[TASK PROMPT] Only a number is expected in reply: the count of lines below where the word "that" occurs.

[DATA FOR PROCESSING]
-- ==== Sys2Proof/Tests/Slice0.lean ====
section
/-!
SUPPORT. Sys2Proof/Tests/Slice0.lean: the tests of the model, and for every statement with hypotheses a witness that meets them.

Expected values come from the spec: words from 30_encoding.md R76, the vectors S1 to S9 and the tables 2.1 to 2.7 of
95_test_vectors.md, and the examples of the instruction rules.
-/
namespace Sys2Proof.Tests

open Sys2Proof Sys2Proof.Machine

/-! ### Helpers -/

/-- A state with some registers written. -/
def withRegs (s : State) : List (Reg × Byte) → State
  | [] => s
  | (r, b) :: rest => withRegs (s.setV r b) rest

/-- The state after one step that runs the word `w`. -/
def after (s : State) (w : Nat) : State := nextOr s (step (s.withFetchWord 16 w))

/-- After reset, with some registers written. -/
def regs (values : List (Reg × Byte)) : State := withRegs State.reset values

/-- After reset, with `I` and some bytes of memory written. -/
def sprites (index : Word) (bytes : List (Addr × Byte)) : State :=
  { State.reset with index := index, mem := bytes.foldl (fun m c => Memory.write defaultFont m c.1 c.2) [] }

/-- The numbers of the pixels that are 1. -/
def litPixels (s : State) : List Nat := ((List.finRange 2048).filter fun k => s.pixel k).map Fin.val

/-- After reset, with a stack of the given depth whose entries are all `a`. -/
def stacked (sp : Fin 17) (a : Word) : State := { State.reset with sp := sp, stack := Vector.replicate 16 a }

/-! ### WellFormed refuses ill-formed terms -/

theorem test_wf_refuses_sixteen_rows : (Instr.drw 0 1 16).wf = false ∧ (Instr.drw 0 1 15).wf = true := by decide

theorem test_canonical_refuses_ignored_fields :
    (Instr.seReg 1 2 1).canonical = false ∧ (Instr.sneReg 1 2 15).canonical = false ∧ (Instr.shr 3 1).canonical = false ∧
    (Instr.shl 3 15).canonical = false ∧ (Instr.drw 0 1 16).canonical = false := by decide

theorem test_canonical_accepts_the_assembler_spelling :
    (Instr.seReg 1 2 0).canonical = true ∧ (Instr.sneReg 1 2 0).canonical = true ∧ (Instr.shr 3 0).canonical = true ∧
    (Instr.shl 3 0).canonical = true ∧ (Instr.drw 0 1 15).canonical = true := by decide

/-! ### Decoding: a word of every row of R76, its four nibbles written out -/

theorem test_decode_fixed :
    decodeWord 0b0000000011100000 = .ok .cls ∧ decodeWord 0b0000000011101110 = .ok .ret := by decide

theorem test_decode_address_forms :
    decodeWord 0b0001001000001000 = .ok (.jp 0x208) ∧ decodeWord 0b0010001000010000 = .ok (.call 0x210) ∧
    decodeWord 0b1010001100000000 = .ok (.ldI 0x300) ∧ decodeWord 0b1011111111111111 = .ok (.jpV0 0xFFF) := by decide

[THE ANSWER] 3